• [Assignment]:
From the records beneath, determine how many lines contain "unfold" and report only that figure.

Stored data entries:
>>
-- ==== Sys2Proof/Laws/RowsAluRows.lean ====
section
/-!
SUPPORT. Every command of Machine/AluRows.lean answers a next state, and what it may change.
-/

namespace Sys2Proof.Machine

/-- What `execAdd` may change: free, frozen, key, time, icu, adc, res, cmp, dac, rfm, lane, shed, hedCnt, pwm, trip, pad, loomCfg, fuseLoaded, gov, tmr, dma, dmaLast, health, core, ply, wld, seq, vrec, warp, crerus, queue, jrnl, flash, custody, lc, shadow, pwr, rst, clk, dbg, xspi, uart, i2c, mem; registers of PD 0, 1, 2, 3, 4, 5, 6, 7, 8, 9, 10, 11. -/
theorem execAdd_moves (c : Fin 3) (rd : Fin 32) (ra : Fin 32) (rb : Fin 32) (s : State) : ∃ s₁, execAdd c rd ra rb s = .next s₁ ∧ Moves 0x7ffffeffffffffd s s₁ := by
  unfold execAdd
  refine ⟨_, rfl, ?_⟩
  refine .step ?_ (State.alu_moves ..) (by decide)
  exact .refl ..

/-- What `execSub` may change: free, frozen, key, time, icu, adc, res, cmp, dac, rfm, lane, shed, hedCnt, pwm, trip, pad, loomCfg, fuseLoaded, gov, tmr, dma, dmaLast, health, core, ply, wld, seq, vrec, warp, crerus, queue, jrnl, flash, custody, lc, shadow, pwr, rst, clk, dbg, xspi, uart, i2c, mem; registers of PD 0, 1, 2, 3, 4, 5, 6, 7, 8, 9, 10, 11. -/
theorem execSub_moves (c : Fin 3) (rd : Fin 32) (ra : Fin 32) (rb : Fin 32) (s : State) : ∃ s₁, execSub c rd ra rb s = .next s₁ ∧ Moves 0x7ffffeffffffffd s s₁ := by
  unfold execSub
  refine ⟨_, rfl, ?_⟩
  refine .step ?_ (State.alu_moves ..) (by decide)
  exact .refl ..

/-- What `execAnd` may change: free, frozen, key, time, icu, adc, res, cmp, dac, rfm, lane, shed, hedCnt, pwm, trip, pad, loomCfg, fuseLoaded, gov, tmr, dma, dmaLast, health, core, ply, wld, seq, vrec, warp, crerus, queue, jrnl, flash, custody, lc, shadow, pwr, rst, clk, dbg, xspi, uart, i2c, mem; registers of PD 0, 1, 2, 3, 4, 5, 6, 7, 8, 9, 10, 11. -/
theorem execAnd_moves (c : Fin 3) (rd : Fin 32) (ra : Fin 32) (rb : Fin 32) (s : State) : ∃ s₁, execAnd c rd ra rb s = .next s₁ ∧ Moves 0x7ffffeffffffffd s s₁ := by
  unfold execAnd
  refine ⟨_, rfl, ?_⟩
  refine .step ?_ (State.alu_moves ..) (by decide)
  exact .refl ..

/-- What `execOr` may change: free, frozen, key, time, icu, adc, res, cmp, dac, rfm, lane, shed, hedCnt, pwm, trip, pad, loomCfg, fuseLoaded, gov, tmr, dma, dmaLast, health, core, ply, wld, seq, vrec, warp, crerus, queue, jrnl, flash, custody, lc, shadow, pwr, rst, clk, dbg, xspi, uart, i2c, mem; registers of PD 0, 1, 2, 3, 4, 5, 6, 7, 8, 9, 10, 11. -/
theorem execOr_moves (c : Fin 3) (rd : Fin 32) (ra : Fin 32) (rb : Fin 32) (s : State) : ∃ s₁, execOr c rd ra rb s = .next s₁ ∧ Moves 0x7ffffeffffffffd s s₁ := by
  unfold execOr
  refine ⟨_, rfl, ?_⟩
  refine .step ?_ (State.alu_moves ..) (by decide)
  exact .refl ..

/-- What `execXor` may change: free, frozen, key, time, icu, adc, res, cmp, dac, rfm, lane, shed, hedCnt, pwm, trip, pad, loomCfg, fuseLoaded, gov, tmr, dma, dmaLast, health, core, ply, wld, seq, vrec, warp, crerus, queue, jrnl, flash, custody, lc, shadow, pwr, rst, clk, dbg, xspi, uart, i2c, mem; registers of PD 0, 1, 2, 3, 4, 5, 6, 7, 8, 9, 10, 11. -/
theorem execXor_moves (c : Fin 3) (rd : Fin 32) (ra : Fin 32) (rb : Fin 32) (s : State) : ∃ s₁, execXor c rd ra rb s = .next s₁ ∧ Moves 0x7ffffeffffffffd s s₁ := by
  unfold execXor
  refine ⟨_, rfl, ?_⟩
  refine .step ?_ (State.alu_moves ..) (by decide)
  exact .refl ..

/-- What `execSlt` may change: free, frozen, key, time, icu, adc, res, cmp, dac, rfm, lane, shed, hedCnt, pwm, trip, pad, loomCfg, fuseLoaded, gov, tmr, dma, dmaLast, health, core, ply, wld, seq, vrec, warp, crerus, queue, jrnl, flash, custody, lc, shadow, pwr, rst, clk, dbg, xspi, uart, i2c, mem; registers of PD 0, 1, 2, 3, 4, 5, 6, 7, 8, 9, 10, 11. -/
theorem execSlt_moves (c : Fin 3) (rd : Fin 32) (ra : Fin 32) (rb : Fin 32) (s : State) : ∃ s₁, execSlt c rd ra rb s = .next s₁ ∧ Moves 0x7ffffeffffffffd s s₁ := by
  unfold execSlt
  refine ⟨_, rfl, ?_⟩
  refine .step ?_ (State.alu_moves ..) (by decide)
  exact .refl ..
<<
• [Answer to this task]:
6